Jérôme Charron wrote:
I don't take a look yet at mapred branch.
It will going to be a good surprise to discover it in the trunk... ;-)
I will make some effort to document things more before I merge to trunk,
so that folks know what they're getting. Many things have changed
(e.g., segment format). Several things have not yet been fully worked
out and/or implemented (e.g., segment merging). But the basics are all
working (intranet and & whole-web crawling, indexing & search), both in
standalone and distributed configurations. My focus has been stress
testing the distributed infrastructure (NDFS & MapReduce). We've
discovered and fixed a number of bugs in this over recent weeks, so it
is getting ever more stable. I'm hoping that others can help fill in
the gaps in tools.
Once the merge is done I'd like to make a few other changes.
These are:
1. Remove most static references to NutchConf outside of main()

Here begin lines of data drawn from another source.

-- ==== Sys2Proof/Machine/MatchOps.lean ====
section
/-!
DEFINITION. Matching (spec/09_matching.md): domains, lists on die and in overflow, heads, eager delivery, domain reset.
-/
namespace Sys2Proof.Machine

/-- Window of the matching unit. -/
def mtBase : Nat := base .matching

/-- A domain. -/
def State.dom (s : State) (d : Nat) : DomSt := lookD s.doms d DomSt.init

/-- The function that owns domain `d`, and its local number there (R311). -/
def domOwner (s : State) (d : Nat) : Option (Nat × Nat) :=
  ((List.range 1024).find? (fun f =>
    s.rdi mtBase Reg.Mt.FN_DOM_DOM_FIRST f ≤ d &&
    d < s.rdi mtBase Reg.Mt.FN_DOM_DOM_FIRST f + s.rdi mtBase Reg.Mt.FN_DOM_DOM_COUNT f)).map
    (fun f => (f, d - s.rdi mtBase Reg.Mt.FN_DOM_DOM_FIRST f))

/-- A field of the domain area of local domain `j` of function `f` (R344). -/
def drd (s : State) (f j : Nat) (x : Field) : Nat := s.rdi (bar2 f) x j

/-- A 64-bit address of the domain area. -/
def drd64 (s : State) (f j : Nat) (lo hi : Field) : Nat := drd s f j lo + 2 ^ 32 * drd s f j hi

/-- The domain is enabled (R311). -/
def domOn (s : State) (f j : Nat) : Bool := drd s f j Reg.Dom.DOM_CFG_EN == 1

/-- Overflow records of a domain in use. -/
def DomSt.ovf (x : DomSt) : Nat := (x.posted.filter (fun p => !p.onDie)).length + (x.ux.filter (fun u => !u.onDie)).length

/-- Slots of a domain in use: by unexpected messages and by receives that still copy from one. -/
def DomSt.slots (x : DomSt) : List Nat := x.ux.filterMap (·.slot) ++ x.bound.filterMap (·.slot)

/-- The status registers of the matching unit and of the domain shown as they are (R342, R344). -/
def domSync (s : State) (d : Nat) : State :=
  let pr := s.doms.foldl (fun m kv => m + (kv.2.posted.filter (·.onDie)).length) 0
  let ux := s.doms.foldl (fun m kv => m + (kv.2.ux.filter (·.onDie)).length) 0
  let s := (s.wr mtBase Reg.Mt.PR_ON_DIE pr).wr mtBase Reg.Mt.UX_ON_DIE ux
  match domOwner s d with
  | none => s
  | some (f, j) =>
    let x := s.dom d
    let w := fun (t : State) (g : Field) (v : Nat) => t.wri (bar2 f) g j v
    w (w (w (w (w s Reg.Dom.DOM_STATUS_UX_SLOTS_USED x.slots.length) Reg.Dom.DOM_STATUS_PR_IN_OVF
      (b2n (x.posted.any (fun p => !p.onDie)))) Reg.Dom.DOM_STATUS_UX_IN_OVF (b2n (x.ux.any (fun u => !u.onDie))))
      Reg.Dom.DOM_STATUS_OVF_FULL (b2n (x.fullPost || x.fullHead))) Reg.Dom.OVF_USED x.ovf

/-! ### Room in the lists (R323 to R325) -/

/-- Where an entry appended to the posted list goes: on die, in overflow, or nowhere. -/
def postRoom (s : State) (d f j : Nat) : Option Bool :=
  let x := s.dom d
  let own := (x.posted.filter (·.onDie)).length
  let all := s.doms.foldl (fun m kv => m + (kv.2.posted.filter (·.onDie)).length) 0
  if x.posted.all (·.onDie) && own < s.rd mtBase Reg.Mt.DOM_PR_MAX && all < 32768 then some true
  else if x.ovf < drd s f j Reg.Dom.OVF_ENTRIES then some false
  else none

/-- Where an entry appended to the unexpected list goes. -/
def uxRoom (s : State) (d f j : Nat) : Option Bool :=
  let x := s.dom d
  let own := (x.ux.filter (·.onDie)).length
  let all := s.doms.foldl (fun m kv => m + (kv.2.ux.filter (·.onDie)).length) 0
  if x.ux.all (·.onDie) && own < s.rd mtBase Reg.Mt.DOM_UX_MAX && all < 16384 then some true
  else if x.ovf < drd s f j Reg.Dom.OVF_ENTRIES then some false
  else none

/-- The domain changed; the full condition of a list ends as soon as the list has room again (R325). -/
def State.setDom (s : State) (d : Nat) (x : DomSt) : State :=
  let t := { s with doms := put s.doms d x }
  match domOwner t d with
  | none => domSync t d
  | some (f, j) =>
    let x : DomSt := { x with
      fullPost := x.fullPost && (postRoom t d f j).isNone
      fullHead := x.fullHead && (uxRoom t d f j).isNone }
    domSync { t with doms := put t.doms d x } d

/-- A free unexpected slot: the lowest (R322, R329). -/
def freeSlot (s : State) (d f j : Nat) : Option Nat :=
  (List.range (drd s f j Reg.Dom.UX_SLOTS)).find? (fun i => !((s.dom d).slots.contains i))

routines. The MapReduce-based versions of the command line tools have
no such references. The biggest change here will be to plugins.
Plugins APIs should probably all be modified to use a factory, and the
factory should be constructed from a NutchConf, e.g., something like:
public static PluginXFactory PluginXFactory.getFactory(NutchConf);
public PluginX PluginXFactory.getPlugin(...);
This should permit folks to more easily configure things programatically
(think JMX) and to run multiple configurations in a single JVM.
2. FetchListEntry has been mostly replaced with a new, simpler
datastructure called a CrawlDatum. FetchListEntry is used in the
IndexingFilter API to pass the url, fetch date and incoming anchors.
Currently, in the mapred branch, the indexer creates a dummy
FetchListEntry to pass to plugins. But instead the IndexingFilter API
should probably be altered to pass the CrawlDatum, anchors and url.
I have avoided making these changes since they would make it difficult
to merge improvements to plugins into the mapred branch. But, once we
have moved mapred to trunk, we should make them soon. Incompatible API
changes are best made early, so that folks have more time to work with them.
Does this all sound reasonable?
Doug